Déclarations et discours Haut-Commissariat aux droits de l’homme
Territoire palestinien occupé : selon Volker Türk, « tout projet pour un avenir meilleur doit tenir compte du passé, donc il est crucial d’établir les responsabilités »
26 février 2025

Prononcé par
Volker Türk, Haut-Commissaire des Nations Unies aux droits de l’homme
À
Cinquante-huitième session du Conseil des droits de l’homme – Dialogue interactif sur la situation des droits de l’homme dans le Territoire palestinien occupé
Monsieur le Président,
Excellences,
Nous sommes à un tournant de la crise dans le Territoire palestinien occupé.
Un cessez-le-feu fragile permet à la population de Gaza de respirer, aux otages israéliens et aux détenus palestiniens d’être libérés, et à l’aide humanitaire vitale d’être fournie.
En cette période délicate, le monde doit se demander comment résoudre des décennies de conflit et mettre fin au cycle de la violence. Tout projet pour un avenir meilleur doit tenir compte du passé, donc il est crucial d’établir les responsabilités et de garantir la justice face aux violations.
Depuis plus de 57 ans, les populations de Gaza et de la Cisjordanie, y compris Jérusalem-Est, étouffent sous l’occupation israélienne. Les droits humains les plus fondamentaux leur ont été refusés, qu’il s’agisse du droit à l’autodétermination, de la liberté de circulation ou d’un niveau de vie suffisant. À Gaza, ils ont été soumis à des blocus, qui s’apparentent à des peines collectives. En Cisjordanie, les colonies illégales et la violence ne cessent de croître depuis des décennies, en violation du droit international, avec une augmentation significative au cours des trois dernières années. La plupart de ces violations sont restées impunies.
Rien ne justifie les horribles attaques commises le 7 octobre 2023 lorsque le Hamas et d’autres groupes armés palestiniens ont brutalement attaqué des communautés israéliennes, tué des civils et pris pour otages plus de 250 personnes, et je n’ai jamais cessé de condamner ces actes.
Rien ne justifie non plus la manière épouvantable dont Israël a mené ses opérations militaires à Gaza, qui ont constamment violé les principes fondamentaux du droit international humanitaire.

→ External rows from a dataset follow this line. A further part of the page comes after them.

/-- MAJOR and FUNC of an instruction, Tables 2-9 and 2-10 (R48); none for an event. -/
def opcode : Instr → Option (Nat × Nat)
  | .nop _ => some (0x00, 0)
  | .br _ => some (0x01, 0)
  | .bany _ => some (0x02, 0)
  | .ball _ => some (0x03, 0)
  | .bnone _ => some (0x04, 0)
  | .jmpi _ => some (0x05, 0)
  | .call _ => some (0x06, 0)
  | .calli _ => some (0x07, 0)
  | .ret _ => some (0x08, 0)
  | .exit _ => some (0x09, 0)
  | .yield _ => some (0x0A, 0)
  | .iadd _ => some (0x10, 0)
  | .isub _ => some (0x10, 3)
  | .imul _ => some (0x11, 0)
  | .imulh _ => some (0x11, 1)
  | .idiv _ => some (0x12, 0)
  | .irem _ => some (0x12, 1)
  | .imin _ => some (0x13, 0)
  | .imax _ => some (0x13, 1)
  | .iadd3 _ => some (0x10, 1)
  | .imad _ => some (0x11, 2)
  | .iaddc _ => some (0x10, 2)
  | .imadw _ => some (0x11, 3)
  | .iabs _ => some (0x13, 2)
  | .ineg _ => some (0x13, 3)
  | .icmp .eq _ => some (0x14, 0)
  | .icmp .ne _ => some (0x14, 1)
  | .icmp .lt _ => some (0x14, 2)
  | .icmp .le _ => some (0x14, 3)
  | .icmp .gt _ => some (0x14, 4)
  | .icmp .ge _ => some (0x14, 5)
  | .and _ => some (0x15, 0)
  | .or _ => some (0x15, 1)
  | .xor _ => some (0x15, 2)
  | .andn _ => some (0x15, 3)
  | .not _ => some (0x15, 4)
  | .shl _ => some (0x16, 0)
  | .shr _ => some (0x16, 1)
  | .shra _ => some (0x16, 2)
  | .rol _ => some (0x16, 3)
  | .ror _ => some (0x16, 4)
  | .bfe _ => some (0x17, 0)
  | .bfi _ => some (0x17, 1)
  | .popc _ => some (0x18, 0)
  | .clz _ => some (0x18, 1)
  | .ctz _ => some (0x18, 2)
  | .brev _ => some (0x18, 3)
  | .perm _ => some (0x19, 0)
  | .lea _ => some (0x1A, 0)
  | .idot4 _ => some (0x1B, 0)
  | .mov _ => some (0x30, 0)
  | .isel _ => some (0x31, 0)
  | .pset _ => some (0x32, 0)
  | .pmov _ => some (0x33, 0)
  | .movs _ => some (0x34, 0)
  | .xset _ => some (0x35, 0)
  | .xsetAdd _ => some (0x35, 0)
  | .xget _ => some (0x36, 0)
  | .fadd _ => some (0x40, 0)
  | .fsub _ => some (0x40, 1)
  | .fmul _ => some (0x41, 0)
  | .fdiv _ => some (0x60, 3)
  | .ffma _ => some (0x42, 0)
  | .fmin _ => some (0x43, 0)
  | .fmax _ => some (0x43, 1)
  | .fminn _ => some (0x43, 2)
  | .fmaxn _ => some (0x43, 3)
  | .fcmp .eq _ => some (0x44, 0)
  | .fcmp .ne _ => some (0x44, 1)
  | .fcmp .lt _ => some (0x44, 2)
  | .fcmp .le _ => some (0x44, 3)
  | .fcmp .gt _ => some (0x44, 4)
  | .fcmp .ge _ => some (0x44, 5)
  | .fcmp .un _ => some (0x44, 6)
  | .fcmp .ord _ => some (0x44, 7)
  | .fclass _ => some (0x45, 0)
  | .frnd _ => some (0x46, 0)
  | .fscale _ => some (0x47, 0)
  | .padd2 _ => some (0x48, 0)
  | .pmul2 _ => some (0x49, 0)
  | .pfma2 _ => some (0x4A, 0)
  | .pdot2 _ => some (0x4B, 0)
  | .frcp _ => some (0x60, 0)
  | .frsq _ => some (0x60, 1)
  | .fexp2 _ => some (0x61, 0)
  | .flog2 _ => some (0x61, 1)
  | .fsin _ => some (0x62, 0)
  | .fcos _ => some (0x62, 1)
  | .ftanh _ => some (0x62, 2)
  | .fsqrt _ => some (0x60, 2)
  | .cvt _ => some (0x68, 0)
  | .cvpk _ => some (0x69, 0)
  | .cvq8 _ => some (0x6A, 0)
  | .dq _ => some (0x6B, 0)
  | .rnd _ => some (0x6C, 0)
  | .jnew _ => some (0x70, 0)
  | .jent _ => some (0x71, 0)
  | .jquit _ => some (0x72, 0)
  | .jwait _ => some (0x73, 0)
  | .jinfo _ => some (0x74, 0)
  | .vote .every _ => some (0x75, 0)
  | .vote .some _ => some (0x75, 1)
  | .vote .nobody _ => some (0x75, 2)
  | .vote .same _ => some (0x75, 3)
  | .vote .mask _ => some (0x75, 4)
  | .vote .count _ => some (0x75, 5)
  | .shfl .abs _ => some (0x76, 0)
  | .shfl .rise _ => some (0x76, 1)
  | .shfl .fall _ => some (0x76, 2)
  | .shfl .flip _ => some (0x76, 3)
  | .shfl .rot _ => some (0x76, 4)
  | .matchLanes .peers _ => some (0x77, 0)
  | .matchLanes .agree _ => some (0x77, 1)
  | .rduc (.tree .add) _ => some (0x78, 0)
  | .rduc (.tree .min) _ => some (0x78, 1)
  | .rduc (.tree .max) _ => some (0x78, 2)
  | .rduc (.tree .and) _ => some (0x78, 3)
  | .rduc (.tree .or) _ => some (0x78, 4)
  | .rduc (.tree .xor) _ => some (0x78, 5)
  | .rduc .maxi _ => some (0x78, 6)
  | .scan .add _ => some (0x79, 0)
  | .scan .min _ => some (0x79, 1)
  | .scan .max _ => some (0x79, 2)
  | .scan .and _ => some (0x79, 3)
  | .scan .or _ => some (0x79, 4)
  | .scan .xor _ => some (0x79, 5)
  | .ld _ => some (0x80, 0)
  | .st _ => some (0x81, 0)
  | .ldsp _ => some (0x82, 0)
  | .stsp _ => some (0x83, 0)
  | .pref _ => some (0x84, 0)
  | .cbrd _ => some (0x85, 0)
  | .cbwr _ => some (0x86, 0)
  | .bkcfg .cache _ => some (0x87, 0)
  | .bkcfg .scratch _ => some (0x87, 1)
  | .bkcfg .fifo _ => some (0x87, 2)
  | .bkcfgPhys .cache _ => some (0x87, 0)
  | .bkcfgPhys .scratch _ => some (0x87, 1)
  | .bkcfgPhys .fifo _ => some (0x87, 2)
  | .waitc _ => some (0x88, 0)
  | .atom .add _ => some (0x90, 0)
  | .atom .min _ => some (0x90, 1)
  | .atom .max _ => some (0x90, 2)
  | .atom .and _ => some (0x90, 3)
  | .atom .or _ => some (0x90, 4)
  | .atom .xor _ => some (0x90, 5)
  | .atom .swap _ => some (0x90, 6)
  | .atomn .add _ => some (0x91, 0)
  | .atomn .min _ => some (0x91, 1)
  | .atomn .max _ => some (0x91, 2)
  | .atomn .and _ => some (0x91, 3)
  | .atomn .or _ => some (0x91, 4)
  | .atomn .xor _ => some (0x91, 5)
  | .atomn .swap _ => some (0x91, 6)
  | .acas _ => some (0x92, 0)
  | .acas2 _ => some (0x93, 0)
  | .ldrsv _ => some (0x94, 0)
  | .stcnd _ => some (0x95, 0)
  | .axadd _ => some (0x96, 0)
  | .axrd _ => some (0x97, 0)
  | .amaxi _ => some (0x98, 0)
  | .satom .add _ => some (0x99, 0)
  | .satom .min _ => some (0x99, 1)
  | .satom .max _ => some (0x99, 2)
  | .satom .and _ => some (0x99, 3)
  | .satom .or _ => some (0x99, 4)
  | .satom .xor _ => some (0x99, 5)
  | .satom .swap _ => some (0x99, 6)
  | .sacas _ => some (0x9A, 0)
  | .bzaloc _ => some (0xA0, 0)
  | .bzld .data _ => some (0xA1, 0)
  | .bzld .cscale _ => some (0xA1, 1)
  | .bzld .bscale _ => some (0xA1, 2)
  | .bzld .band _ => some (0xA1, 3)
  | .bzfree _ => some (0xA2, 0)
  | .mmaLb _ => some (0xA3, 0)
  | .mmaBb _ => some (0xA3, 1)
  | .macz _ => some (0xA4, 0)
  | .maczRel _ => some (0xA4, 0)
  | .mrd _ => some (0xA5, 0)
  | .mst _ => some (0xA6, 0)
  | .amxrd _ => some (0xA7, 0)
  | .amxclr _ => some (0xA8, 0)
  | .mstat _ => some (0xA9, 0)
  | .cpy _ => some (0xB0, 0)
  | .cpy2d _ => some (0xB1, 0)
  | .cpyg _ => some (0xB2, 0)
  | .cpys _ => some (0xB3, 0)
  | .cpycb _ => some (0xB4, 0)
  | .tkwait _ => some (0xB5, 0)
  | .tktest _ => some (0xB6, 0)
  | .tkdrop _ => some (0xB7, 0)
  | .chain _ => some (0xB8, 0)
  | .spk24 _ => some (0xB9, 0)
  | .shld _ => some (0xBA, 0)
  | .shst _ => some (0xBB, 0)
  | .shset _ => some (0xBC, 0)
  | .shget _ => some (0xBD, 0)
  | .lnch _ => some (0xC0, 0)
  | .graph _ => some (0xC1, 0)
  | .gwait _ => some (0xC2, 0)
  | .gcan _ => some (0xC3, 0)
  | .gstat _ => some (0xC4, 0)
  | .wid _ => some (0xC5, 0)
  | .trap _ => some (0xC8, 0)
  | .tret _ => some (0xC9, 0)
  | .uiack _ => some (0xCA, 0)
  | .clk _ => some (0xCB, 0)
  | .idphys _ => some (0xCC, 0)
  | .mss _ => some (0xCD, 0)
  | .tstickyClear _ => some (0xCD, 0)
  | .uiraise _ => some (0xCD, 0)
  | .svwait _ => some (0xCE, 0)
  | .svwake _ => some (0xCF, 0)
  | .ctxsv _ => some (0xD0, 0)
  | .ctxld _ => some (0xD1, 0)
  | .tlbinvPage _ => some (0xD2, 0)
  | .tlbinvPasid _ => some (0xD2, 1)
  | .tlbinvAll _ => some (0xD2, 2)
  | .pasidset _ => some (0xD3, 0)
  | .aclsClear _ => some (0xD4, 0)
  | .cacheopClean _ => some (0xD5, 0)
  | .cacheopInv _ => some (0xD5, 1)
  | .cacheopFlush _ => some (0xD5, 2)
  | .halt _ => some (0xD6, 0)
  | .haltGo _ => some (0xD6, 0)
  | .haltTerm _ => some (0xD6, 0)
  | .sfuResultWrite _ _ => none
  | .accessQueuePerform _ => none
  | .strictAccessPerformed _ _ => none
  | .invalidationAck _ _ => none
  | .annealDrain _ _ => none
  | .annealAck _ _ => none
  | .bankServe _ _ => none
  | .engineOpBegin _ => none
  | .matrixPass _ => none
  | .matrixOpFinish _ => none
  | .ladleCopyBegin _ => none
  | .copyFinish _ => none
  | .chainSweepFinish _ => none
  | .spk24ResultWrite _ _ => none
  | .gridJoin _ _ => none
  | .rangeRequest _ _ => none
  | .gangPlace _ => none
  | .dieReport _ _ => none
  | .spanAck _ _ => none
  | .spanAckTimeout _ => none
  | .spanCancel _ => none
  | .gangStopComplete _ => none
  | .planisherSelect _ => none
  | .lineRefetch _ => none
  | .orphanSet _ => none
  | .walkStart _ => none
  | .walkComplete _ _ => none
  | .faultRingAppend _ => none
  | .qnotify _ _ _ => none
  | .notifyRelease _ _ => none
  | .launch _ _ => none
  | .ringGraph _ _ => none
  | .cancel _ _ => none
  | .wait _ _ => none
  | .interrupt _ _ => none
  | .ringBadOpcode _ _ => none
  | .msixSend _ => none
  | .msixDeliver _ => none
  | .errStatusClear _ _ => none
  | .fwAperture _ _ => none
  | .lock => none
  | .bootVerifyComplete _ => none
  | .partLock => none
  | .pwrLimit _ => none
  | .hallmarkExtend _ => none
  | .registerWrite _ _ => none
  | .getVersion => none
  | .getCapabilities => none
  | .negotiateAlgorithms => none
  | .getDigests => none
  | .getCertificate => none
  | .challenge _ => none
  | .getMeasurements _ => none
  | .spdmUnsupportedRequest _ => none
  | .conventionalReset => none
  | .powerAverage _ => none
  | .temperatureAlarm _ _ => none
  | .alarmClear => none
  | .thermalTrip _ _ => none
  | .correctedError _ => none
  | .correctedWindowExpiry _ => none
  | .uncorrectableError _ => none
  | .schedulerCoreRecovery _ => none
  | .xCompletion _ _ _ => none
  | .completionTimeout _ _ => none
  | .linkDown _ => none
  | .linkL0Change _ _ => none
  | .hostSnoop _ => none
  | .peerReclaim _ => none
  | .pageHandoverComplete _ => none
  | .hostCxlAccess _ => none
  | .peerAccess _ _ => none
  | .hostMemoryAccess _ => none
  | .peerPageReturn _ => none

Selon le Ministère de la santé de Gaza, plus de 48 000 personnes, dont la plupart sont des femmes et des enfants, ont été tuées.
Plus de 35 000 enfants ont perdu un ou deux parents.
Plus de 1 054 membres du personnel médical ont été tués et de nombreux autres ont été blessés ou détenus par les forces israéliennes.
Au moins 277 membres du personnel des Nations Unies ont été tués, ainsi que 200 journalistes et professionnels des médias.
Plus des deux tiers des infrastructures essentielles sont détruites ou endommagées. L’ampleur de la dévastation des éléments fondamentaux de la vie civile dans la bande de Gaza est immense, des habitations aux hôpitaux, en passant par les écoles et le système judiciaire.
Les restrictions imposées par Israël, malgré ses obligations en tant que puissance occupante, ont créé une catastrophe sur le plan humanitaire.
On estime que 90 % de la population a été déplacée, souvent à plusieurs reprises.
En Cisjordanie, Israël a intensifié son recours à une force inutile et disproportionnée contre les Palestiniens, a détruit des camps de réfugiés, a sévèrement restreint la circulation et a déplacé des dizaines de milliers de personnes. Dans le nord de la Cisjordanie, de nombreuses personnes ont désormais besoin d’une aide humanitaire d’urgence. La torture et les mauvais traitements infligés aux détenus ont été une caractéristique constante et épouvantable de toutes les parties.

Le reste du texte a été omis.